(Extracted data entries)
━━━━━━━━━━━━━━━━

-- ==== Sys2Proof/Laws/Terdan.lean ====
section
/-! SUPPORT. One lemma for each shared operation of the Terdan instructions: what a command that is applied answers, what an
instruction that executes does, and what writing a result does. -/
namespace Sys2Proof.Machine
open Reg

/-- A command that is applied to a head out of reset answers the head it makes. -/
theorem State.apply_live (s : State) (f : Head → Head) (h : s.head.plt.inReset = false) :
    s.apply f = .next { s with head := f s.head } := by
  simp [State.apply, State.applyAlways, h]

/-- A command that is applied to a head held in reset leaves it. -/
theorem State.apply_reset (s : State) (f : Head → Head) (h : s.head.plt.inReset = true) : s.apply f = .next s := by
  simp [State.apply, State.applyAlways, h]

/-- A command that leaves the dump as it was causes no reset. -/
theorem Head.followed_same (h : Head) (f : Head → Head) (hd : (f h).fb.dump = h.fb.dump) : h.followed f = f h := by
  unfold Head.followed Head.dumpFollow
  rw [hd]
  unfold Head.resetDue
  cases hx : h.fb.dump with
  | none => rfl
  | some d =>
    cases h1 : d.finished <;> cases h2 : d.reset <;> simp [h1, h2]

theorem State.applyPort_live (s : State) (f : Head → Head) (h : s.head.plt.inReset = false)
    (hd : (f s.head).fb.dump = s.head.fb.dump) : s.applyPort f = .next { s with head := f s.head } := by
  rw [State.applyPort, State.apply_live s _ h, Head.followed_same _ _ hd]

theorem State.applyPort_reset (s : State) (f : Head → Head) (h : s.head.plt.inReset = true) : s.applyPort f = .next s :=
  State.apply_reset s _ h

/-- An instruction that executes does its own effect. -/
theorem Head.instr_executes {h : Head} {x : Ctx} {may : Level → Bool} (e : Executes h x may)
    (f : Head → Nat → Context → Head) : h.instr x may f = f h (ctxKey x) (h.ctx (ctxKey x)) := by
  obtain ⟨-, hr, hs, hi, hf, hl, hm⟩ := e
  have line : h.fetchLine (h.ctx (ctxKey x)) = (true, h) := by
    unfold Head.fetchLine
    split
    · exact Head.touchLines_clean h 0 _ (hl ‹_›)
    · rfl
  unfold Head.instr Head.atInstr
  simp only [hr, ne_eq, not_true_eq_false, false_or]
  rw [if_neg hs, if_neg (by simpa using hi)]
  unfold Head.fetched
  simp only [hf, line, hm, if_true]

theorem Executes.live {h : Head} {x : Ctx} {may : Level → Bool} (e : Executes h x may) : h.plt.inReset = false := e.1

/-- Replacing a context changes no other and nothing else. -/
theorem Head.setCtx_only (h : Head) (k : Nat) (c : Context) : OnlyContext h (h.setCtx k c) k :=
  ⟨fun _ => rfl, fun _ => rfl, rfl, fun _ hj => Head.ctx_setCtx_ne h c hj⟩

/-- The effect of writing a result. -/
theorem Head.result_spec (h : Head) (k : Nat) (rd : Fin 32) (v : Word) : Result h (h.result k (h.ctx k) rd v) k rd v := by
  refine ⟨Head.setCtx_only _ _ _, fun i => ?_, ?_⟩
  · simp only [Head.result, Head.ctx_setCtx, Context.next]
    exact Context.gr_setGr (h.ctx k) rd i v
  · simp only [Head.result, Head.ctx_setCtx, Context.next, Context.setGr]
    split <;> rfl

/-- An integer instruction that executes writes its result and does nothing else. -/
theorem State.alu_spec {s : State} {x : Ctx} (e : Executes s.head x anyLevel) (rd : Fin 32) (f : Context → Word) :
    ∃ t, s.alu x rd f = .next { s with head := t } ∧
      Result s.head t (ctxKey x) rd (f (s.head.ctx (ctxKey x))) :=
  ⟨_, by rw [State.alu, State.apply_live s _ e.live, Head.instr_executes e], Head.result_spec _ _ _ _⟩

/-! ### Exceptions -/

/-- The copies of two fields at a core have different keys where the fields stand at different places. -/
theorem Field.ofCore_ne {f g : Field} (k : Nat) (h : f.addr * 64 + f.lo ≠ g.addr * 64 + g.lo) :
    (f.ofCore k).key ≠ (g.ofCore k).key := fun e => h (Nat.add_left_cancel e)

theorem levelCode_lt (l : Level) : levelCode l < 4 := by cases l <;> decide

/-- The exception registers of a level. -/
def excFields (v : Bool) : List Field :=
  if v then [CORE_EPC_V_PC, CORE_EST_V_ST, CORE_ECAUSE_V_CODE, CORE_ECAUSE_V_FROM, CORE_ECAUSE_V_STORE, CORE_ECAUSE_V_FETCH,
    CORE_ECAUSE_V_IRQ, CORE_EADDR_V_ADDR]
  else [CORE_EPC_S_PC, CORE_EST_S_ST, CORE_ECAUSE_S_CODE, CORE_ECAUSE_S_FROM, CORE_ECAUSE_S_STORE, CORE_ECAUSE_S_FETCH,
    CORE_ECAUSE_S_IRQ, CORE_EADDR_S_ADDR]

theorem excWrites_fields (k : Nat) (v : Bool) (code epc st level irq : Nat) (x : ExcInfo) :
    (excWrites k v code epc st level irq x).map (·.1) = (excFields v).map (·.ofCore k) := by cases v <;> rfl

theorem excWrites_pairwise (k : Nat) (v : Bool) (code epc st level irq : Nat) (x : ExcInfo) :
    (excWrites k v code epc st level irq x).Pairwise (fun a b => a.1.key ≠ b.1.key) := by
  have h : (excFields v).Pairwise (fun a b => a.addr * 64 + a.lo ≠ b.addr * 64 + b.lo) := by cases v <;> decide
  have h2 : ((excFields v).map (·.ofCore k)).Pairwise (fun a b => a.key ≠ b.key) :=
    List.pairwise_map.mpr (h.imp (fun hab => Field.ofCore_ne k hab))
  rw [← excWrites_fields k v code epc st level irq x, List.pairwise_map] at h2
  exact h2

theorem excWrites_width (k : Nat) (v : Bool) (code epc st level irq : Nat) (x : ExcInfo) :
    ∀ e ∈ excWrites k v code epc st level irq x, e.1.width ≤ 64 := by
  have h : ∀ f ∈ excFields v, f.width ≤ 64 := by cases v <;> decide
  intro e he
  have : e.1 ∈ (excFields v).map (·.ofCore k) := by
    rw [← excWrites_fields k v code epc st level irq x]
    exact List.mem_map_of_mem he
  obtain ⟨f, hf, hfe⟩ := List.mem_map.mp this
  rw [← hfe]
  exact h f hf

/-- Exception entry at a control core (R96). -/
theorem Head.enterExc_spec (h : Head) (n : Fin 32) (code : Nat) (x : ExcInfo) (hc : code < 256)
    (hm : MayTake (h.ctx n.val) (excAtV code (h.ctx n.val))) :
    TookException h (h.enterExc n.val code x) n (excAtV code (h.ctx n.val)) code
      (if code = excSys then (h.ctx n.val).pc + 4 else (h.ctx n.val).pc)
      ((if code = excIntr then h.rd (CORE_IPEND_PEND.ofCore n.val) else 0) % 32) x := by
  unfold Head.enterExc MayTake at *
  dsimp only
  rw [if_neg (by rw [hm]; decide)]
  generalize excAtV code (h.ctx n.val) = v
  generalize (if code = excSys then (h.ctx n.val).pc + 4 else (h.ctx n.val).pc) = epc
  generalize (if code = excIntr then h.rd (CORE_IPEND_PEND.ofCore n.val) else 0) = irq
  generalize hl : excWrites n.val v code epc.toNat (h.ctx n.val).st.toNat (levelCode (h.ctx n.val).level) irq x = l
  have hfr := Head.wrList_frame h l
  have hrd : ∀ e ∈ l, (h.wrList l).rd e.1 = e.2 % 2 ^ e.1.width := by
    subst hl
    exact Head.rd_wrList h _ (excWrites_pairwise ..) (fun e he => excWrites_width _ _ _ _ _ _ _ _ e he)
  have hmap : l.map (·.1) = (excFields v).map (·.ofCore n.val) := by subst hl; exact excWrites_fields ..
  refine ⟨?_, fun f hf => ?_, fun a => ?_, ?_, fun j hj => ?_, Head.ctx_setCtx _ _ _⟩
  · have h1 := epc.isLt
    have h2 := (h.ctx n.val).st.isLt
    have h3 := levelCode_lt (h.ctx n.val).level
    subst hl
    simp only [excWrites, List.mem_cons, List.not_mem_nil, or_false, forall_eq_or_imp, forall_eq, Head.rd_setCtx] at hrd ⊢
    obtain ⟨r1, r2, r3, r4, r5, r6, r7, r8⟩ := hrd
    refine ⟨r1.trans ?_, r2.trans ?_, r3.trans ?_, r4.trans ?_, r5.trans ?_, r6.trans ?_, r7.trans ?_, r8.trans ?_⟩ <;>
      cases v <;> first
        | exact Nat.mod_eq_of_lt h1 | exact Nat.mod_eq_of_lt h2 | exact Nat.mod_eq_of_lt hc
        | exact Nat.mod_eq_of_lt h3 | exact Nat.mod_eq_of_lt (Bool.toNat_lt _) | rfl
  · rw [Head.rd_setCtx]
    exact Head.rd_wrList_ne h l f (fun e he => hf e.1 (by
      have : e.1 ∈ l.map (·.1) := List.mem_map_of_mem he
      rw [hmap] at this
      cases v <;> exact this))
  · rw [hfr]; rfl
  · rw [hfr]; rfl
  · rw [Head.ctx_setCtx_ne _ _ hj, hfr]; rfl

end Sys2Proof.Machine
end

━━━━━━━━━━━━━━━━

__AIM OF THE EXERCISE__: Of the lines above, extract only those from the line with "unfold Head.enterExc MayTake at *" to the line with "generalize (if code = excIntr", both included, exactly as written.

__FINISHED TASK__:
  unfold Head.enterExc MayTake at *
  dsimp only
  rw [if_neg (by rw [hm]; decide)]
  generalize excAtV code (h.ctx n.val) = v
  generalize (if code = excSys then (h.ctx n.val).pc + 4 else (h.ctx n.val).pc) = epc
  generalize (if code = excIntr then h.rd (CORE_IPEND_PEND.ofCore n.val) else 0) = irq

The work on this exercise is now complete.